Microsoft has a large presence in the AI ​​space because the same Azure infrastructure that supports OpenAI models also powers Copilot in Microsoft 365, NHS healthcare deployments, and a wide range of corporate partnerships, all while being supported by a large and profitable software base. Despite strong recent earnings growth and high margins, the company’s stock trades at a lower P/E than many of its software peers, which some investors see as a relative value opportunity. Meanwhile, areas such as investments in AI data centers, regulatory scrutiny of its cloud and productivity stacks, and recent insider sales have all come under intense scrutiny from some market participants. A key consideration for investors is how these AI workload, contract, and governance choices may impact their overall risk-reward profile going forward.

Microsoft’s AI engine is accelerating across Azure and Copilot, but the stock still has a lower P/E than many of its software competitors. This raises big questions, but Microsoft’s DCF valuation analysis is finally starting to provide answers.

MSFT Discounted Cash Flow as of June 2026
MSFT Discounted Cash Flow as of June 2026

ServiceNow (Now)

overview: ServiceNow is a cloud software company that helps large organizations run digital workflows. Connect IT, customer service, HR, finance, and other departments using a single platform to help tasks, approvals, and data flow more smoothly, and AI is increasingly being incorporated into these processes.

operation: ServiceNow generates approximately US$14 billion in revenue from Internet software and services, of which approximately US$8.3 billion comes from the United States, with the remainder spread across EMEA, Asia Pacific, and other North American markets.

Market capitalization: 105.35 billion USD

ServiceNow stock stands out in the AI ​​software space because it’s already at the center of mission-critical workflows, turning AI into practical automation rather than experimentation.
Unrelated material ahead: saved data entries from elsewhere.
-- ==== Sys2Proof/Machine/Tab.lean ====
section
/-! DEFINITION. Sparse tables and byte helpers: plain lists of (key, value) pairs in rising order of key, with one reader
and one writer, and the bit-field and byte-order helpers that every other file uses (R3, R4). -/

namespace Sys2Proof

/-- A sparse table: pairs in rising order of key. A key that is not listed reads as the default its reader names. -/
abbrev Tab (α : Type) := List (Nat × α)

namespace Machine

/-- The value stored under k, or d. -/
def tabGet {α : Type} (d : α) : Tab α → Nat → α
  | [], _ => d
  | (j, v) :: t, k => if j = k then v else if k < j then d else tabGet d t k

/-- Stores v under k. -/
def tabPut {α : Type} : Tab α → Nat → α → Tab α
  | [], k, v => [(k, v)]
  | (j, w) :: t, k, v =>
    if j = k then (k, v) :: t else if k < j then (k, v) :: (j, w) :: t else (j, w) :: tabPut t k v

/-- Removes k. -/
def tabDel {α : Type} : Tab α → Nat → Tab α
  | [], _ => []
  | (j, w) :: t, k => if j = k then t else (j, w) :: tabDel t k

/-- The value stored under k, if any. -/
def tabFind {α : Type} : Tab α → Nat → Option α
  | [], _ => none
  | (j, v) :: t, k => if j = k then some v else if k < j then none else tabFind t k

/-- The keys listed, rising. -/
def tabKeys {α : Type} (t : Tab α) : List Nat := t.map (·.1)

/-- A set of numbers as a rising list without repeats: member, insert, erase. -/
def setHas : List Nat → Nat → Bool
  | [], _ => false
  | j :: t, k => if j = k then true else setHas t k

/-- Inserts k into a rising list. -/
def setAdd : List Nat → Nat → List Nat
  | [], k => [k]
  | j :: t, k => if j = k then j :: t else if k < j then k :: j :: t else j :: setAdd t k

/-- Erases k from a rising list. -/
def setDel : List Nat → Nat → List Nat
  | [], _ => []
  | j :: t, k => if j = k then setDel t k else j :: setDel t k

/-- Bits [lo + w - 1 : lo] of a number. -/
def bits (v lo w : Nat) : Nat := v / 2 ^ lo % 2 ^ w

/-- Bit i of a number. -/
def bit (v i : Nat) : Bool := v / 2 ^ i % 2 == 1

/-- 1 for true, 0 for false. -/
def b2n (b : Bool) : Nat := if b then 1 else 0

/-- The number whose bits are x below bit w and y from bit w up. -/
def glue (x w y : Nat) : Nat := x % 2 ^ w + y * 2 ^ w

/-- Field v placed at bit lo with width w. -/
def place (v lo w : Nat) : Nat := v % 2 ^ w * 2 ^ lo

/-- A signed reading of the low w bits of v. -/
def sgn (v w : Nat) : Int :=
  let m := v % 2 ^ w
  if m < 2 ^ (w - 1) then (m : Int) else (m : Int) - (2 ^ w : Nat)

/-- The low w bits of an integer. -/
def wrap (x : Int) (w : Nat) : Nat := (x % (2 ^ w : Nat)).toNat

/-- The number a list of bytes spells, little-endian (R3). -/
def leNat : List Byte → Nat
  | [] => 0
  | b :: t => b.toNat + 256 * leNat t

/-- The n low bytes of a number, little-endian (R3). -/
def leBytes : Nat → Nat → List Byte
  | 0, _ => []
  | n + 1, v => BitVec.ofNat 8 v :: leBytes n (v / 256)

/-- Index of the lowest set bit among the low n bits of v, or n. -/
def lowBit : Nat → Nat → Nat
  | 0, _ => 0
  | n + 1, v => if v % 2 = 1 then 0 else 1 + lowBit n (v / 2)

/-- Number of set bits among the low n bits of v. -/
def popCount : Nat → Nat → Nat
  | 0, _ => 0
  | n + 1, v => v % 2 + popCount n (v / 2)

/-- The indices below n of the set bits of v, rising. -/
def setBits (n v : Nat) : List Nat := (List.range n).filter (bit v)

/-- Number of binary digits of v (0 for 0). -/
def bitLen (v : Nat) : Nat := if v = 0 then 0 else Nat.log2 v + 1

/-- Division of naturals rounded up. -/
def ceilDiv (a b : Nat) : Nat := (a + b - 1) / b

/-- Element i of a list of numbers, or 0. -/
def nth (l : List Nat) (i : Nat) : Nat := l.getD i 0

/-- The list cut into pieces of n elements; fuel is the length. -/
def chunksAux {α : Type} (n : Nat) : Nat → List α → List (List α)
  | 0, _ => []
  | _ + 1, [] => []
  | f + 1, l => l.take n :: chunksAux n f (l.drop n)

/-- The list cut into pieces of n elements, the last one maybe shorter. -/
def chunks {α : Type} (n : Nat) (l : List α) : List (List α) := chunksAux n l.length l

/-- The list with element i replaced. -/
def setNth {α : Type} : List α → Nat → α → List α
  | [], _, _ => []
  | _ :: t, 0, v => v :: t
  | a :: t, i + 1, v => a :: setNth t i v

/-- Inserts an element by a strict order, after its equals. -/
def insertBy {α : Type} (lt : α → α → Bool) (a : α) : List α → List α
  | [] => [a]
  | b :: t => if lt a b then a :: b :: t else b :: insertBy lt a t

/-- Stable insertion sort. -/
def sortBy {α : Type} (lt : α → α → Bool) (l : List α) : List α := l.foldl (fun acc a => insertBy lt a acc) []

end Machine
end Sys2Proof
end

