-- ==== Sys2Proof/Syntax.lean ====
section
/-! DEFINITION. The instructions, one constructor per row of spec/opcode_table.json, with the fields that row gives.
Words of 32 bits stand first (R138 to R153), then the collective step words (R328, R333), then the part's other steps
(spec/95), whose arguments say which unit takes the step and what reaches it from outside. -/

namespace Sys2Proof

/-- The fields of a collective transfer step below its op (R328), [59:0] but for the zero bits [10:0]. -/
structure StepFields where
  pm : BitVec 2
  pv : BitVec 22
  sbuf : BitVec 3
  dbuf : BitVec 3
  ca : BitVec 2
  cl : BitVec 2
  lc : BitVec 2
  coff : BitVec 8
  rop : BitVec 3
  par : BitVec 1
  ns : BitVec 1
  deriving DecidableEq, Repr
The company generates free cash flow in the billions, has a net cash position, and expects subscription revenue to be approximately USD 15.7 billion to USD 15.8 billion in 2026. This is supported by partnerships with IBM, NVIDIA, Microsoft, AWS, and others that build ServiceNow as an AI control layer for large enterprises. On the flip side, the execution of AI monetization and workflow implementation is critical for investors as they watch this story unfold, with rich valuations, insider sales, and continued dependence on companies’ IT and AI spending.
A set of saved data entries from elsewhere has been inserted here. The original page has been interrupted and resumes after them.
/-- The words of major 0x0F (R152). -/
def decMajor0f (w : Word) : Dec :=
  match (w.extractLsb' 0 8).toNat with
  | 0 => chk [w.extractLsb' 14 6, w.extractLsb' 8 6] [] (.faddD (w.extractLsb' 21 5) (w.extractLsb' 20 1) (w.extractLsb' 14 6) (w.extractLsb' 8 6))
  | 1 => chk [w.extractLsb' 14 6, w.extractLsb' 8 6] [] (.faddS (w.extractLsb' 21 5) (w.extractLsb' 20 1) (w.extractLsb' 14 6) (w.extractLsb' 8 6))
  | 2 => chk [w.extractLsb' 14 6, w.extractLsb' 8 6] [] (.fsubD (w.extractLsb' 21 5) (w.extractLsb' 20 1) (w.extractLsb' 14 6) (w.extractLsb' 8 6))
  | 3 => chk [w.extractLsb' 14 6, w.extractLsb' 8 6] [] (.fsubS (w.extractLsb' 21 5) (w.extractLsb' 20 1) (w.extractLsb' 14 6) (w.extractLsb' 8 6))
  | 4 => chk [w.extractLsb' 14 6, w.extractLsb' 8 6] [] (.fmulD (w.extractLsb' 21 5) (w.extractLsb' 20 1) (w.extractLsb' 14 6) (w.extractLsb' 8 6))
  | 5 => chk [w.extractLsb' 14 6, w.extractLsb' 8 6] [] (.fmulS (w.extractLsb' 21 5) (w.extractLsb' 20 1) (w.extractLsb' 14 6) (w.extractLsb' 8 6))
  | 6 => chk [w.extractLsb' 14 6, w.extractLsb' 8 6] [] (.fminD (w.extractLsb' 21 5) (w.extractLsb' 20 1) (w.extractLsb' 14 6) (w.extractLsb' 8 6))
  | 7 => chk [w.extractLsb' 14 6, w.extractLsb' 8 6] [] (.fminS (w.extractLsb' 21 5) (w.extractLsb' 20 1) (w.extractLsb' 14 6) (w.extractLsb' 8 6))
  | 8 => chk [w.extractLsb' 14 6, w.extractLsb' 8 6] [] (.fmaxD (w.extractLsb' 21 5) (w.extractLsb' 20 1) (w.extractLsb' 14 6) (w.extractLsb' 8 6))
  | 9 => chk [w.extractLsb' 14 6, w.extractLsb' 8 6] [] (.fmaxS (w.extractLsb' 21 5) (w.extractLsb' 20 1) (w.extractLsb' 14 6) (w.extractLsb' 8 6))
  | 10 => chk [w.extractLsb' 14 6] [zf w 8 6 false] (.fabsD (w.extractLsb' 21 5) (w.extractLsb' 20 1) (w.extractLsb' 14 6))
  | 11 => chk [w.extractLsb' 14 6] [zf w 8 6 false] (.fabsS (w.extractLsb' 21 5) (w.extractLsb' 20 1) (w.extractLsb' 14 6))
  | 12 => chk [w.extractLsb' 14 6] [zf w 8 6 false] (.fnegD (w.extractLsb' 21 5) (w.extractLsb' 20 1) (w.extractLsb' 14 6))
  | 13 => chk [w.extractLsb' 14 6] [zf w 8 6 false] (.fnegS (w.extractLsb' 21 5) (w.extractLsb' 20 1) (w.extractLsb' 14 6))
  | 14 => chk [w.extractLsb' 14 6, w.extractLsb' 8 6] [] (.fceqD (w.extractLsb' 21 5) (w.extractLsb' 20 1) (w.extractLsb' 14 6) (w.extractLsb' 8 6))
  | 15 => chk [w.extractLsb' 14 6, w.extractLsb' 8 6] [] (.fceqS (w.extractLsb' 21 5) (w.extractLsb' 20 1) (w.extractLsb' 14 6) (w.extractLsb' 8 6))
  | 16 => chk [w.extractLsb' 14 6, w.extractLsb' 8 6] [] (.fcltD (w.extractLsb' 21 5) (w.extractLsb' 20 1) (w.extractLsb' 14 6) (w.extractLsb' 8 6))
  | 17 => chk [w.extractLsb' 14 6, w.extractLsb' 8 6] [] (.fcltS (w.extractLsb' 21 5) (w.extractLsb' 20 1) (w.extractLsb' 14 6) (w.extractLsb' 8 6))
  | 18 => chk [w.extractLsb' 14 6, w.extractLsb' 8 6] [] (.fcleD (w.extractLsb' 21 5) (w.extractLsb' 20 1) (w.extractLsb' 14 6) (w.extractLsb' 8 6))
  | 19 => chk [w.extractLsb' 14 6, w.extractLsb' 8 6] [] (.fcleS (w.extractLsb' 21 5) (w.extractLsb' 20 1) (w.extractLsb' 14 6) (w.extractLsb' 8 6))
  | n => .error (.reservedValue n)

/-- The words of major 0x10 (R152). -/
def decMajor10 (w : Word) : Dec :=
  match (w.extractLsb' 0 8).toNat with
  | 0 => chk [w.extractLsb' 14 6, w.extractLsb' 8 6] [] (.ffmaD (w.extractLsb' 21 5) (w.extractLsb' 20 1) (w.extractLsb' 14 6) (w.extractLsb' 8 6))
  | 1 => chk [w.extractLsb' 14 6, w.extractLsb' 8 6] [] (.ffmaS (w.extractLsb' 21 5) (w.extractLsb' 20 1) (w.extractLsb' 14 6) (w.extractLsb' 8 6))
  | n => .error (.reservedValue n)

/-- The words of major 0x11 (R152). -/
def decMajor11 (w : Word) : Dec :=
  match (w.extractLsb' 0 8).toNat with
  | 0 => chkMode (w.extractLsb' 8 3) (chk [w.extractLsb' 14 6] [zf w 11 3 false] (.fcvtF32F64 (w.extractLsb' 21 5) (w.extractLsb' 20 1) (w.extractLsb' 14 6) (w.extractLsb' 8 3)))
  | 1 => chkMode (w.extractLsb' 8 3) (chk [w.extractLsb' 14 6] [zf w 11 3 false] (.fcvtF64F32 (w.extractLsb' 21 5) (w.extractLsb' 20 1) (w.extractLsb' 14 6) (w.extractLsb' 8 3)))
  | 2 => chkMode (w.extractLsb' 8 3) (chk [w.extractLsb' 14 6] [zf w 11 3 false] (.fcvtF16F32 (w.extractLsb' 21 5) (w.extractLsb' 20 1) (w.extractLsb' 14 6) (w.extractLsb' 8 3)))
  | 3 => chkMode (w.extractLsb' 8 3) (chk [w.extractLsb' 14 6] [zf w 11 3 false] (.fcvtF32F16 (w.extractLsb' 21 5) (w.extractLsb' 20 1) (w.extractLsb' 14 6) (w.extractLsb' 8 3)))
  | 4 => chkMode (w.extractLsb' 8 3) (chk [w.extractLsb' 14 6] [zf w 11 3 false] (.fcvtBf16F32 (w.extractLsb' 21 5) (w.extractLsb' 20 1) (w.extractLsb' 14 6) (w.extractLsb' 8 3)))
  | 5 => chkMode (w.extractLsb' 8 3) (chk [w.extractLsb' 14 6] [zf w 11 3 false] (.fcvtF32Bf16 (w.extractLsb' 21 5) (w.extractLsb' 20 1) (w.extractLsb' 14 6) (w.extractLsb' 8 3)))
  | 6 => chkMode (w.extractLsb' 8 3) (chk [w.extractLsb' 14 6] [zf w 11 3 false] (.fcvtKf8F32 (w.extractLsb' 21 5) (w.extractLsb' 20 1) (w.extractLsb' 14 6) (w.extractLsb' 8 3)))
  | 7 => chkMode (w.extractLsb' 8 3) (chk [w.extractLsb' 14 6] [zf w 11 3 false] (.fcvtF32Kf8 (w.extractLsb' 21 5) (w.extractLsb' 20 1) (w.extractLsb' 14 6) (w.extractLsb' 8 3)))
  | 8 => chkMode (w.extractLsb' 8 3) (chk [w.extractLsb' 14 6] [zf w 11 3 false] (.fcvtS64F64 (w.extractLsb' 21 5) (w.extractLsb' 20 1) (w.extractLsb' 14 6) (w.extractLsb' 8 3)))
  | 9 => chkMode (w.extractLsb' 8 3) (chk [w.extractLsb' 14 6] [zf w 11 3 false] (.fcvtF64S64 (w.extractLsb' 21 5) (w.extractLsb' 20 1) (w.extractLsb' 14 6) (w.extractLsb' 8 3)))
  | 10 => chkMode (w.extractLsb' 8 3) (chk [w.extractLsb' 14 6] [zf w 11 3 false] (.fcvtS32F32 (w.extractLsb' 21 5) (w.extractLsb' 20 1) (w.extractLsb' 14 6) (w.extractLsb' 8 3)))
  | 11 => chkMode (w.extractLsb' 8 3) (chk [w.extractLsb' 14 6] [zf w 11 3 false] (.fcvtF32S32 (w.extractLsb' 21 5) (w.extractLsb' 20 1) (w.extractLsb' 14 6) (w.extractLsb' 8 3)))
  | 12 => chkMode (w.extractLsb' 8 3) (chk [w.extractLsb' 14 6] [zf w 11 3 false] (.fcvtN64F64 (w.extractLsb' 21 5) (w.extractLsb' 20 1) (w.extractLsb' 14 6) (w.extractLsb' 8 3)))
  | 13 => chkMode (w.extractLsb' 8 3) (chk [w.extractLsb' 14 6] [zf w 11 3 false] (.fcvtF64N64 (w.extractLsb' 21 5) (w.extractLsb' 20 1) (w.extractLsb' 14 6) (w.extractLsb' 8 3)))
  | n => .error (.reservedValue n)

/-- The words of major 0x12 (R152). -/
def decMajor12 (w : Word) : Dec :=
  match (w.extractLsb' 0 8).toNat with
  | 0 => chk [w.extractLsb' 14 6] [zf w 8 6 false] (.exp2D (w.extractLsb' 21 5) (w.extractLsb' 20 1) (w.extractLsb' 14 6))
  | 1 => chk [w.extractLsb' 14 6] [zf w 8 6 false] (.exp2S (w.extractLsb' 21 5) (w.extractLsb' 20 1) (w.extractLsb' 14 6))
  | 2 => chk [w.extractLsb' 14 6] [zf w 8 6 false] (.log2D (w.extractLsb' 21 5) (w.extractLsb' 20 1) (w.extractLsb' 14 6))
  | 3 => chk [w.extractLsb' 14 6] [zf w 8 6 false] (.log2S (w.extractLsb' 21 5) (w.extractLsb' 20 1) (w.extractLsb' 14 6))
  | 4 => chk [w.extractLsb' 14 6] [zf w 8 6 false] (.rcpD (w.extractLsb' 21 5) (w.extractLsb' 20 1) (w.extractLsb' 14 6))
  | 5 => chk [w.extractLsb' 14 6] [zf w 8 6 false] (.rcpS (w.extractLsb' 21 5) (w.extractLsb' 20 1) (w.extractLsb' 14 6))
  | 6 => chk [w.extractLsb' 14 6] [zf w 8 6 false] (.rsqD (w.extractLsb' 21 5) (w.extractLsb' 20 1) (w.extractLsb' 14 6))
  | 7 => chk [w.extractLsb' 14 6] [zf w 8 6 false] (.rsqS (w.extractLsb' 21 5) (w.extractLsb' 20 1) (w.extractLsb' 14 6))
  | n => .error (.reservedValue n)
ServiceNow’s AI engine is quietly becoming the control room for large enterprise workflows, but many investors are still focused on headline valuations. There’s real tension in analyst forecasts for ServiceNow, and one assumption can change the entire story.

NOW Discounted Cash Flow as of June 2026
NOW Discounted Cash Flow as of June 2026

Alphabet (GOOGL)

overview: Alphabet is the parent company of Google and YouTube, and while it makes most of its revenue from online advertising, it also operates products such as Search, Android, Chrome, Maps, Gmail, Google Play, subscription services such as YouTube TV and YouTube Music, and the fast-growing Google Cloud and AI platforms.
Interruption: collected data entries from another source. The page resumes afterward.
-- ==== Sys2Proof/Machine/Pools.lean ====
section
/-! DEFINITION. Pool units: rings, handles and tiles (R90 to R103), version heads, publications, subscribers and settle sets
(R106 to R116), refusals (R429 to R431). -/

namespace Sys2Proof.Machine

/-! ## Handles (R93) -/

/-- The space of a handle. -/
def hSpace (h : Nat) : Nat := bits h 60 4
/-- The pool index of a handle. -/
def hPool (h : Nat) : Nat := bits h 54 6
/-- The generation of a handle. -/
def hGen (h : Nat) : Nat := bits h 38 16
/-- The offset field of a handle. -/
def hOff (h : Nat) : Nat := bits h 0 38

/-- The tagged address of a tile's first byte (R94). -/
def hAddr (h : Nat) : Nat := hSpace h * 2 ^ 60 + hOff h

/-- Is the handle's space and pool one of R93, its core within a cluster and its reserved bits zero? -/
def hValid (h : Nat) : Bool :=
  (hSpace h = 3 && hPool h < 16 && bits h 20 6 < 48) || (hSpace h = 1 && hPool h < 64 && bits h 26 3 < 6)

/-- Does a handle name a space and a pool that R413 admits? -/
def hForm (h : Nat) : Bool := (hSpace h = 3 && hPool h < 16) || hSpace h = 1

/-- The pool unit that keeps a handle's tile, for a core of the cluster (R90, R93). -/
def unitOf (c h : Nat) : Nat := if hSpace h = 3 then c / 48 * 48 + bits h 20 6 else 1728 + bits h 26 3

/-- The handle of a tile of unit n (R93). -/
def handleOf (n : Nat) (p : Pool) (t : Tile) : Nat :=
  let off := if n < 1728 then n % 48 * 2 ^ 20 + p.base + 256 * t.gran else p.base + 256 * t.gran
  t.space * 2 ^ 60 + t.pool % 64 * 2 ^ 54 + t.gen * 2 ^ 38 + off

/-- Pool of a unit by its key. -/
def poolAt (u : PoolUnit) (key : Nat) : Pool := tabGet .none u.pools key

/-- Does a live tile of unit n lie at a handle's offset? start is the handle of its first byte (R94, R100). -/
def coversOff (start need h : Nat) : Bool :=
  decide (hOff start ≤ hOff h) && decide (hOff h < hOff start + 256 * need)

/-- The live tile at a handle's offset in its pool, whatever its generation (R100). -/
def tileUnder (s : State) (n ctx h : Nat) : Option Tile :=
  let u := unitAt s n
  u.tiles.find? (fun t => t.pool == 64 * ctx + hPool h && t.space == hSpace h &&
    coversOff (handleOf n (poolAt u t.pool) t) t.need h)

/-- The live tile a handle names under a context, if its generation is the live one at its offset (R94, R100). -/
def tileAt (s : State) (n ctx h : Nat) : Option Tile :=
  match tileUnder s n ctx h with
  | some t => if t.gen = hGen h then some t else none
  | none => none

/-- The handle of the first byte of the tile a handle names (R94): itself where it names none. -/
def startHandle (s : State) (n ctx h : Nat) : Nat :=
  match tileAt s n ctx h with
  | some t => handleOf n (poolAt (unitAt s n) t.pool) t
  | none => h

/-- Same tile-table entry. -/
def sameTile (t v : Tile) : Bool := t.pool == v.pool && t.gran == v.gran && t.gen == v.gen

/-- Replaces a tile's entry. -/
def putTile (s : State) (n : Nat) (t : Tile) : State :=
  onUnit s n (fun u => { u with tiles := u.tiles.map (fun v => if sameTile t v then t else v) })

/-- Tile-table entries a unit has (R91). -/
def tileLimit (n : Nat) : Nat := if n < 1728 then 512 else 8192

/-! ## The ring (R92, R96, R102) -/

/-- The place of R96 for need granules on partition p: (granule, skipped granules), without the tile-table condition. -/
def ringPlace (q : Pool) (p need : Nat) : Option (Nat × Nat) :=
  let h := if q.u = 0 then 0 else q.h
  let t := if q.u = 0 then 0 else q.t
  if nth q.used p + need ≤ nth q.quota p then
    if q.u = q.size then none
    else if h > t ∨ q.u = 0 then
      if need ≤ q.size - h then some (h, 0) else if need ≤ t then some (0, q.size - h) else none
    else if h < t then if need ≤ t - h then some (h, 0) else none
    else none
  else none

/-- h in [31:0] and t in [63:32] of a ring, an empty one restarted at its base (R96, R426, R429). -/
def ringEnds (q : Pool) : Nat := if q.u = 0 then 0 else q.h + q.t * 2 ^ 32

/-- The tail passes returned granules and skipped spans (R102). -/
def advanceTail : Nat → Pool → Pool
  | 0, q => q
  | f + 1, q =>
    if q.u = 0 then q
    else match q.spans.find? (fun sp => sp.1 == q.t) with
      | some (lo, len) =>
        advanceTail f { q with
          t := (q.t + len) % q.size, u := q.u - len, spans := q.spans.filter (fun sp => sp.1 != lo) }
      | none => q

/-- Places a tile (R96) and gives its handle. -/
def placeTile (s : State) (n key part need count tag kind job : Nat) (at_ skip : Nat) : State × Nat :=
  let u := unitAt s n
  let q := poolAt u key
  let gen := (q.gen + 1) % 65536
  let sp := if skip = 0 then [] else [(q.h, skip)]
  let q' := { q with
    h := (at_ + need) % q.size
    t := if q.u = 0 then 0 else q.t
    u := q.u + skip + need
    used := setNth q.used part (nth q.used part + need)
    gen := gen
    spans := (if q.u = 0 then [] else q.spans) ++ sp }
  let t : Tile := ⟨if n < 1728 then 3 else 1, key, gen, at_, need, count, tag, 0, part, kind, job, 0, false, false⟩
  (onUnit s n (fun u => { u with pools := tabPut u.pools key q', tiles := u.tiles ++ [t] }), handleOf n q' t)

/-- Clears the full-empty bits of a run of pond bytes (R50, R102). -/
def emptyGranules (s : State) (core off len : Nat) : State :=
  { s with fe := s.fe.filter (fun g => !(decide (granule core off ≤ g) && decide (g < granule core off + len / 16))) }

/-- Returns a tile (R102): its entry, its granules, its full-empty bits, and the tail. -/
def returnTile (s : State) (n : Nat) (t : Tile) : State :=
  let q := poolAt (unitAt s n) t.pool
  let q' := advanceTail (q.spans.length + 1)
    { q with used := setNth q.used t.part (nth q.used t.part - t.need), spans := q.spans ++ [(t.gran, t.need)] }
  let s := if n < 1728 then emptyGranules s n (q.base + 256 * t.gran) (256 * t.need) else s
  onUnit s n (fun u => { u with
    pools := tabPut u.pools t.pool q', tiles := u.tiles.filter (fun v => !sameTile t v) })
operation: Alphabet generates the bulk of its $421.5 billion in revenue from Google services, around $355.1 billion, with Google Cloud contributing $66.5 billion and other bets contributing $1.5 billion.

Market capitalization: 4.38 ton dollars

Alphabet offers a combination of a cash-rich advertising business, a profitable cloud platform, and an AI stack from custom chips to apps like Gemini in Workspace, all backed by a 33.5% ROE and 37.9% net income. The company is investing heavily in its AI infrastructure, with significant equity funding, a rapidly expanding Google Cloud backlog, and deals such as the multi-year SpaceX GPU contract, which could reshape how the company scales its AI services. At the same time, with a P/E ratio of 28.1x, significant capital expenditures, and ongoing regulatory and governance issues, a key consideration for investors is how the risk-reward balance will evolve as AI monetization expands beyond search and YouTube.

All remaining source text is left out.